▸ **Task instructions**:
Pull out of the data below the stretch of lines bounded by the one containing "if !s.isRank k r then s else" and the one containing "REFRESH_DUE (R287). -/", both bounds included, unchanged.

▸ **Material for this exercise**:
⁂

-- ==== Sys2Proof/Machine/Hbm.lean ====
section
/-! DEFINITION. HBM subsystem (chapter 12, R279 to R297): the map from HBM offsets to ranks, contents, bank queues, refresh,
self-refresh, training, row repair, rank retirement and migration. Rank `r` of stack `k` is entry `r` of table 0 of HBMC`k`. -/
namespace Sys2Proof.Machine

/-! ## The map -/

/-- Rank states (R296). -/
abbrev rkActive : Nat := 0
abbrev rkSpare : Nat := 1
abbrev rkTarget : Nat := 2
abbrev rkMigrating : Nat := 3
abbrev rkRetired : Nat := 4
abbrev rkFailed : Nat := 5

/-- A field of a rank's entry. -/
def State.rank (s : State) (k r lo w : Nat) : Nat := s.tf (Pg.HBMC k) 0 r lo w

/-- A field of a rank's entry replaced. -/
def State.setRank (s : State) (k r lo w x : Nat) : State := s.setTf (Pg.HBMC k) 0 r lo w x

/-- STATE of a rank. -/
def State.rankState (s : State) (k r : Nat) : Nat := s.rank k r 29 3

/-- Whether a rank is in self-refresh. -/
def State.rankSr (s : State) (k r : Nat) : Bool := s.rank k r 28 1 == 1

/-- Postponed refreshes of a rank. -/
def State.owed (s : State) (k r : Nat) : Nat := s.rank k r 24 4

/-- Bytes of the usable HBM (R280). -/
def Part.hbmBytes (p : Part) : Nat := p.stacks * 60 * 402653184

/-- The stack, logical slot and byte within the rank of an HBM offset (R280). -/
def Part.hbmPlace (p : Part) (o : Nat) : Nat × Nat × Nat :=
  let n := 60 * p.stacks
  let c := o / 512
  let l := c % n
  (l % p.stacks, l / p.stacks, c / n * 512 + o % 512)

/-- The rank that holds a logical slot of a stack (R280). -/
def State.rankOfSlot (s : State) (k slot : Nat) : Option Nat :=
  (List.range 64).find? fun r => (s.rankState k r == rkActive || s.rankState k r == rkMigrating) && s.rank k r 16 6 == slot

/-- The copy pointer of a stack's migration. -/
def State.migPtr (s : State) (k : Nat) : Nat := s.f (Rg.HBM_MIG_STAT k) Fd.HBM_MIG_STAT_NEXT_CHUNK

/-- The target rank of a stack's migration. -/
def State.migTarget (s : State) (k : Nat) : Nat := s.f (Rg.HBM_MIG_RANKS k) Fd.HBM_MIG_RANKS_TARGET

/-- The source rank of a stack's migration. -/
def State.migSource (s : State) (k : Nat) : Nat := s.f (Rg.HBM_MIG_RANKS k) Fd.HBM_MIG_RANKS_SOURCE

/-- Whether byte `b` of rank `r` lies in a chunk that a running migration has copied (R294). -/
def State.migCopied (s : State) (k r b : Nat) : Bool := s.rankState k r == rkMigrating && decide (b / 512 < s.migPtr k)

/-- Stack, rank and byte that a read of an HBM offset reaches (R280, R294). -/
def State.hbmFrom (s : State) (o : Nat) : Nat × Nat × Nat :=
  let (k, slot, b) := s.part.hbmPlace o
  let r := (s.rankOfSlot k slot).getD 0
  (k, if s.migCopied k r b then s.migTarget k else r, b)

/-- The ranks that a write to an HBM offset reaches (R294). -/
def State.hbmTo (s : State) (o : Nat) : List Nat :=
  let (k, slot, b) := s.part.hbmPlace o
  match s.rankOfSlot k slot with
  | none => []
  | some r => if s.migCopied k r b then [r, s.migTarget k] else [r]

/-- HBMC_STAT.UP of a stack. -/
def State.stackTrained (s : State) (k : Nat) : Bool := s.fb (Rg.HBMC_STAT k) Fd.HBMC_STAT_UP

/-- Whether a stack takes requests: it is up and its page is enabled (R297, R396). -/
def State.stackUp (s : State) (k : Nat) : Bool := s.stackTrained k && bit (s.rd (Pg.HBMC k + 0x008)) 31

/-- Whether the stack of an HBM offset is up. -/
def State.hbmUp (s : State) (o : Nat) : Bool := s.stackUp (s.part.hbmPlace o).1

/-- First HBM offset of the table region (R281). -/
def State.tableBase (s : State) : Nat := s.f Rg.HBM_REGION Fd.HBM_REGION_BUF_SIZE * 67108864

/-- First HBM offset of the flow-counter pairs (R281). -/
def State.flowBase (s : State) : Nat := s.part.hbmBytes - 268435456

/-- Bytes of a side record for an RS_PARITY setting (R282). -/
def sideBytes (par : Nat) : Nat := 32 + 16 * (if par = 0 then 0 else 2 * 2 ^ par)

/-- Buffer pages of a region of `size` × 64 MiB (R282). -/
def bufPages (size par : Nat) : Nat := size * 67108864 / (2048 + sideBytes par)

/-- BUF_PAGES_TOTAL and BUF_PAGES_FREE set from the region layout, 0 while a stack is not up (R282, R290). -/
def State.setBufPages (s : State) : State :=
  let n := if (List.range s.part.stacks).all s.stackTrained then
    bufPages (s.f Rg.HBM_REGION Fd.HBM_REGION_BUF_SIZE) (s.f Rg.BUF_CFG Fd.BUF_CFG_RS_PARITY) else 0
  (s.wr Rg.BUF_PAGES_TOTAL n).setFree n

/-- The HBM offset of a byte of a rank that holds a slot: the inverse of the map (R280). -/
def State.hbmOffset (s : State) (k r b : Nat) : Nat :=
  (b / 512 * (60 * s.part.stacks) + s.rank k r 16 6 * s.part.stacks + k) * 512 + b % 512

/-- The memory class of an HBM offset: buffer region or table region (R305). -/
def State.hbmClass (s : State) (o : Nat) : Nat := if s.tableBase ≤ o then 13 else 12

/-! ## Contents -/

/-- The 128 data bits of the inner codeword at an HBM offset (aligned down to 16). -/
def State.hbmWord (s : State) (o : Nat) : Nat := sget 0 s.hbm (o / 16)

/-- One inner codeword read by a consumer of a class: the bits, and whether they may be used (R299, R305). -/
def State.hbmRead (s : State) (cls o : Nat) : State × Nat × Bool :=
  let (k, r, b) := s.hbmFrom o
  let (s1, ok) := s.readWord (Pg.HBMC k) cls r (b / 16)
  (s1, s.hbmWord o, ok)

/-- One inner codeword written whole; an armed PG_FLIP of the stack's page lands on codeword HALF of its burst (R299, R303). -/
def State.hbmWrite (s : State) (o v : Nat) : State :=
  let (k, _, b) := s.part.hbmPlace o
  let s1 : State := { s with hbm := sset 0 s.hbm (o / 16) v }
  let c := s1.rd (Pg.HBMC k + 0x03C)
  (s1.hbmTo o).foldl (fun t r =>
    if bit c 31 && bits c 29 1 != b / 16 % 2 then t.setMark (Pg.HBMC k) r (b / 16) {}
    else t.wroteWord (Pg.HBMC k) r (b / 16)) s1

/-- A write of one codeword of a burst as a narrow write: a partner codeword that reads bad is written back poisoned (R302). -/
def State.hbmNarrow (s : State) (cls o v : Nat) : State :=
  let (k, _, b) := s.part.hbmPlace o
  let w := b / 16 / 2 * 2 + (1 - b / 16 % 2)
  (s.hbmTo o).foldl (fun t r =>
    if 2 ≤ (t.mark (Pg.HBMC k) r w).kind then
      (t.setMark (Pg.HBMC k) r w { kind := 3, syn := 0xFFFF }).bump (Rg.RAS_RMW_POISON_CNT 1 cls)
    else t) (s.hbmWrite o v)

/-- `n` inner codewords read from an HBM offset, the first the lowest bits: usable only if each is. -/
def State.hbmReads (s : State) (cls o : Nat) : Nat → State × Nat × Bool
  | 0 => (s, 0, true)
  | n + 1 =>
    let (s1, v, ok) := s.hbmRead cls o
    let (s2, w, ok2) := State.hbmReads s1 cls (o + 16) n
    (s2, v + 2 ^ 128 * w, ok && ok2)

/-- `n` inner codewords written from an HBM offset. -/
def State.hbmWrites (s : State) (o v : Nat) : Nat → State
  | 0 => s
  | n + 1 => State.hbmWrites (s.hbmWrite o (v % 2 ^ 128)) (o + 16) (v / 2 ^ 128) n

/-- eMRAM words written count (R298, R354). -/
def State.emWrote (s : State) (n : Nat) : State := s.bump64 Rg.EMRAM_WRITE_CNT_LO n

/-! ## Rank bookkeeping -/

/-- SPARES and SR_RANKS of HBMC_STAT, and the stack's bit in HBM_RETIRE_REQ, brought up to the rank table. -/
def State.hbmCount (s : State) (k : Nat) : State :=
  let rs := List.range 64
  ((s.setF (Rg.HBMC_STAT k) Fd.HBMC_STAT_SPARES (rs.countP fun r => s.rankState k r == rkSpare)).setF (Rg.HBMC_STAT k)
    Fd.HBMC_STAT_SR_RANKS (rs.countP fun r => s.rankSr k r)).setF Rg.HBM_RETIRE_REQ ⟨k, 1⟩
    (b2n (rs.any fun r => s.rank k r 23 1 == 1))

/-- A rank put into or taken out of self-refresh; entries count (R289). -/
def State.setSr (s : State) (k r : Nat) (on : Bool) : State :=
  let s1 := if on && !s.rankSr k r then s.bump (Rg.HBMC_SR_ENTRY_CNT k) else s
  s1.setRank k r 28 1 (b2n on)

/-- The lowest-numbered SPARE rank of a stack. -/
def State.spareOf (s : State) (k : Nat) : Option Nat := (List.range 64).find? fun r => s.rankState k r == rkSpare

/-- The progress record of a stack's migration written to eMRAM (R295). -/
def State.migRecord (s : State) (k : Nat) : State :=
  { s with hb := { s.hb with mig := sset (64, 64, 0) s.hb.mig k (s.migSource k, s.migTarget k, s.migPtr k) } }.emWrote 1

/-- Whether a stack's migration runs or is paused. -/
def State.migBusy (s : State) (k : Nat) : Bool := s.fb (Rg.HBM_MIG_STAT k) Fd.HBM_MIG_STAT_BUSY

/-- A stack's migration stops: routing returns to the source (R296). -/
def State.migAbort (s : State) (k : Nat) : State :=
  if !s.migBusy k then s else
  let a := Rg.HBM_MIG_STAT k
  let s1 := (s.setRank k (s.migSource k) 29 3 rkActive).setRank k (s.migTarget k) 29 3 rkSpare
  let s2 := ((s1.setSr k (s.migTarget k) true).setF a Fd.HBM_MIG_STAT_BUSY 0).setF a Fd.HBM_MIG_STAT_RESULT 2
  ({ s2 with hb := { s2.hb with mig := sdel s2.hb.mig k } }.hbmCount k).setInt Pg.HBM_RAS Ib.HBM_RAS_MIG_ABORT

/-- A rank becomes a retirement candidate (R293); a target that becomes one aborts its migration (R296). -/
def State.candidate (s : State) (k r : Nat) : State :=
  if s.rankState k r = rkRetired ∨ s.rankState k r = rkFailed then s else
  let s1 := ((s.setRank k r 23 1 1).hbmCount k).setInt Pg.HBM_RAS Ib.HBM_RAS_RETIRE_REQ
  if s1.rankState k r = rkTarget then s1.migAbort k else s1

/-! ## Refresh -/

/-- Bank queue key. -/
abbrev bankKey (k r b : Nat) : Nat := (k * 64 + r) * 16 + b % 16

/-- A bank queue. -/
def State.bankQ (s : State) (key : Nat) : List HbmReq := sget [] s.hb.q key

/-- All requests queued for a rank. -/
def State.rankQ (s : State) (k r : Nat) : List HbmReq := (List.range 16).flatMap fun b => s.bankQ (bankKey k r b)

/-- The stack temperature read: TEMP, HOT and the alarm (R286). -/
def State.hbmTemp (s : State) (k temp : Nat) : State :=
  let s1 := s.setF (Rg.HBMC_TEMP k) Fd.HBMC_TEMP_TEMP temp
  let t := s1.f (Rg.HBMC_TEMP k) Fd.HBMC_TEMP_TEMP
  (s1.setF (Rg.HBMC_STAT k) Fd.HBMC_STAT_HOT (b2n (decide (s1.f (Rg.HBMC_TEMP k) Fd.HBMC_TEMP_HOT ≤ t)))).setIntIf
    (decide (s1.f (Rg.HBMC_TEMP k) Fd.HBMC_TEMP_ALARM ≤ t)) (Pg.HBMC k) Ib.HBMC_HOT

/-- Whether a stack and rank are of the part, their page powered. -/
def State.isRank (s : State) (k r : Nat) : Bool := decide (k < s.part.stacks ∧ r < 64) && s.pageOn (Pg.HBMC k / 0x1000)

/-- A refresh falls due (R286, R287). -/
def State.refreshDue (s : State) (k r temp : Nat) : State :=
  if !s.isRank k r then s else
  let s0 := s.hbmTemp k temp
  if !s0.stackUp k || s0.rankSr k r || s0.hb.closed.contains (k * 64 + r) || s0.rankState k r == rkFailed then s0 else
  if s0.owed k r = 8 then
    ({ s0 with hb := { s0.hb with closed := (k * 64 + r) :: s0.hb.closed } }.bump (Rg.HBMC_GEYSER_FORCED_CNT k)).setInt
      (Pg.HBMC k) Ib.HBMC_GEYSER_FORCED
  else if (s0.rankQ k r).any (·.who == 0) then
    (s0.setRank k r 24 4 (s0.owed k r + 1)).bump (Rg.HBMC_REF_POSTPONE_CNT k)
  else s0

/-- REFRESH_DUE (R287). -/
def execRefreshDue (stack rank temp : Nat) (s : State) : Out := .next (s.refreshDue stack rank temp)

⁂

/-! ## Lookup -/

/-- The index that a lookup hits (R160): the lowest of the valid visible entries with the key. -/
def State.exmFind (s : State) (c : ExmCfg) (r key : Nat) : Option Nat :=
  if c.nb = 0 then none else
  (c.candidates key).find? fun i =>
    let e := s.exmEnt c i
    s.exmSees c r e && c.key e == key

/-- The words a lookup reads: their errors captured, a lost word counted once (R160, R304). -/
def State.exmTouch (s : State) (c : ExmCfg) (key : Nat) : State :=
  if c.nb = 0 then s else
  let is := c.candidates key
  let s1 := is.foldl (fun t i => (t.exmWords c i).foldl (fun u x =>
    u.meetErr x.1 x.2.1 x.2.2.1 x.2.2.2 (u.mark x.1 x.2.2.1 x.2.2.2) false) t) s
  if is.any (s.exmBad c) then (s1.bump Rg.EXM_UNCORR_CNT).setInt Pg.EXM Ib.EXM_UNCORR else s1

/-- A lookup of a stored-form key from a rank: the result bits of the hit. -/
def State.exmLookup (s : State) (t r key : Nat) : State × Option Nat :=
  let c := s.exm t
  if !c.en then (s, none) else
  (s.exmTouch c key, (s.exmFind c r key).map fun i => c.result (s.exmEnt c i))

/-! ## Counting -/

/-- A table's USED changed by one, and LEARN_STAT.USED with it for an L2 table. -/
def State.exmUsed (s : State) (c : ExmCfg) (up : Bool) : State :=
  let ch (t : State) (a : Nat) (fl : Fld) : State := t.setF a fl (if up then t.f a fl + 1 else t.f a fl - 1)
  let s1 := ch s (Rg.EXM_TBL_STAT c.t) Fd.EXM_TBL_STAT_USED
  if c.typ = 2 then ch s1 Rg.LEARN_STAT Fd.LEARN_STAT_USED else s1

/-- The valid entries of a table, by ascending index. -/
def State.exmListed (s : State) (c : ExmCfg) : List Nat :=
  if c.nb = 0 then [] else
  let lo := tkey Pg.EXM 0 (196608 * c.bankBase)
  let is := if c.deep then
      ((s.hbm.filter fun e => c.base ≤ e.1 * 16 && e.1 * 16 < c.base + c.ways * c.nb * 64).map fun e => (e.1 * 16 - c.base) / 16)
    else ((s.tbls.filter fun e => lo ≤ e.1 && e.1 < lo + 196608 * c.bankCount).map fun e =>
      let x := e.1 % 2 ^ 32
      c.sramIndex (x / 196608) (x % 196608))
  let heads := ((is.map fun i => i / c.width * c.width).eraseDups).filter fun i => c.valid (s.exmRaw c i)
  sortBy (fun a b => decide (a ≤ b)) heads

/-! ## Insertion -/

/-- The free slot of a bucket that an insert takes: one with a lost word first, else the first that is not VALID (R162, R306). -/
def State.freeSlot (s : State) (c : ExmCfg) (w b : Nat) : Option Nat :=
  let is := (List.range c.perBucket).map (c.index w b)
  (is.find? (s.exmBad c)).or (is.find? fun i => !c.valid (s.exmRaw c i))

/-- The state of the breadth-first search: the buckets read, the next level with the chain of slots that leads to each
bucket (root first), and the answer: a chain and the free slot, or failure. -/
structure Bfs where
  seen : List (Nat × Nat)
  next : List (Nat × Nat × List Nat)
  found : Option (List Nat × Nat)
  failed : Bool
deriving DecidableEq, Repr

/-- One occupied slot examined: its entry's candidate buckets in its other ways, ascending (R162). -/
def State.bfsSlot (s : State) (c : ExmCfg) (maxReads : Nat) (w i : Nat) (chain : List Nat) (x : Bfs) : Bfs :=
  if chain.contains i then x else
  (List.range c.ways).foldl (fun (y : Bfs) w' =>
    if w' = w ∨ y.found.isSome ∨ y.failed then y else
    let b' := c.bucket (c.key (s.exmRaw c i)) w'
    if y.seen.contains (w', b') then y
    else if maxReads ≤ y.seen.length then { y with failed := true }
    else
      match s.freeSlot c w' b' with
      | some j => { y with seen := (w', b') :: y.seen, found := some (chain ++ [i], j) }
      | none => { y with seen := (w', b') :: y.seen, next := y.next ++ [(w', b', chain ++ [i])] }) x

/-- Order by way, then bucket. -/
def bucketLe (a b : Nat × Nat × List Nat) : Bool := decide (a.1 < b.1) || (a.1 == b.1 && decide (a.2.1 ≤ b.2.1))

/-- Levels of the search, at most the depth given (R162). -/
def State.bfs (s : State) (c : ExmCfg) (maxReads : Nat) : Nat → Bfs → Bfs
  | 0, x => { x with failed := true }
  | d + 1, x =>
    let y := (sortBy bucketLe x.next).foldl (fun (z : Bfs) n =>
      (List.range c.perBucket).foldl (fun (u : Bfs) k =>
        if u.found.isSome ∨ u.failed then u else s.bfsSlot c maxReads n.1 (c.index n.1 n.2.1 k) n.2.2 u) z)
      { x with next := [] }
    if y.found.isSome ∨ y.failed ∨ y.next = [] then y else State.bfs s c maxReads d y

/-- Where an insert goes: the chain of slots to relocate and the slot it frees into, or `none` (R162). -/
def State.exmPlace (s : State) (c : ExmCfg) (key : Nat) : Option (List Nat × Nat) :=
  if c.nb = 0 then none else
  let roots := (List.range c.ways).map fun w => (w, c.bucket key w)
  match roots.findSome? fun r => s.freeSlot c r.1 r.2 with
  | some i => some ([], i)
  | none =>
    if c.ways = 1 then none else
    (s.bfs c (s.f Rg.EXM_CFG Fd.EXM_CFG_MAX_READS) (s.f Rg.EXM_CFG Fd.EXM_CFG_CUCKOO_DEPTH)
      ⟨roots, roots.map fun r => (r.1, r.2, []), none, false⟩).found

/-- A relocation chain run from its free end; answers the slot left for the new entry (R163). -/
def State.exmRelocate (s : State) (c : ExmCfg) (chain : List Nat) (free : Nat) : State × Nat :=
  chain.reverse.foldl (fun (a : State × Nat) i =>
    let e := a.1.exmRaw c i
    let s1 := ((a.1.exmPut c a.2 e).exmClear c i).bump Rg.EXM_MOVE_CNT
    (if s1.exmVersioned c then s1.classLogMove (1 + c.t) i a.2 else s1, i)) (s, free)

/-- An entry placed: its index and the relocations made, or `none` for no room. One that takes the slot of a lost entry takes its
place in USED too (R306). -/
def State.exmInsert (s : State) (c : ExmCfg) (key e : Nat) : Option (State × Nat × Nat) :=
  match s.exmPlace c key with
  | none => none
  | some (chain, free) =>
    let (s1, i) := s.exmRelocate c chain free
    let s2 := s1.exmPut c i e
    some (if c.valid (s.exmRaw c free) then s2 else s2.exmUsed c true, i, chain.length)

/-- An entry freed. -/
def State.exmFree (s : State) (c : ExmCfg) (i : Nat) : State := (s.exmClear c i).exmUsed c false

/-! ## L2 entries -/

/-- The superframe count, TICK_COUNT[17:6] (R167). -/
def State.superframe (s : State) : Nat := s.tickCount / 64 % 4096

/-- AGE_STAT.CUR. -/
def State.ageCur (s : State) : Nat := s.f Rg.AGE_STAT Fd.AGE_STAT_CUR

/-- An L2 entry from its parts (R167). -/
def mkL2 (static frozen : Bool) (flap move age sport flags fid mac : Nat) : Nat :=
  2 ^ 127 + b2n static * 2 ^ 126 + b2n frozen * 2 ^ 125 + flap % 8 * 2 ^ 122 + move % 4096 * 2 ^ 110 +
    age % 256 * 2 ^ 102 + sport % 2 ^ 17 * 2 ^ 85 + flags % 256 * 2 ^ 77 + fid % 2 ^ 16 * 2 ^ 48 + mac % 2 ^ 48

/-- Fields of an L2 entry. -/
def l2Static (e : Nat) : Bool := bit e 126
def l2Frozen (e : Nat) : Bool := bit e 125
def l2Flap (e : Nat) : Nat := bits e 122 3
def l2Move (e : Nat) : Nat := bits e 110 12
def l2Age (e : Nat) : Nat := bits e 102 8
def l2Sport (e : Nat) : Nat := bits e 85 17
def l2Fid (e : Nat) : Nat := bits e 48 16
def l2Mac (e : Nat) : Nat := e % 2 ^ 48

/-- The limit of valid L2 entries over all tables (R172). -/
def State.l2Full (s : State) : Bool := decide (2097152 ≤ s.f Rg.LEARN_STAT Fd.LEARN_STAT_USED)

⁂

▸ **Result of this exercise**:
  if !s.isRank k r then s else
  let s0 := s.hbmTemp k temp
  if !s0.stackUp k || s0.rankSr k r || s0.hb.closed.contains (k * 64 + r) || s0.rankState k r == rkFailed then s0 else
  if s0.owed k r = 8 then
    ({ s0 with hb := { s0.hb with closed := (k * 64 + r) :: s0.hb.closed } }.bump (Rg.HBMC_GEYSER_FORCED_CNT k)).setInt
      (Pg.HBMC k) Ib.HBMC_GEYSER_FORCED
  else if (s0.rankQ k r).any (·.who == 0) then
    (s0.setRank k r 24 4 (s0.owed k r + 1)).bump (Rg.HBMC_REF_POSTPONE_CNT k)
  else s0

/-- REFRESH_DUE (R287). -/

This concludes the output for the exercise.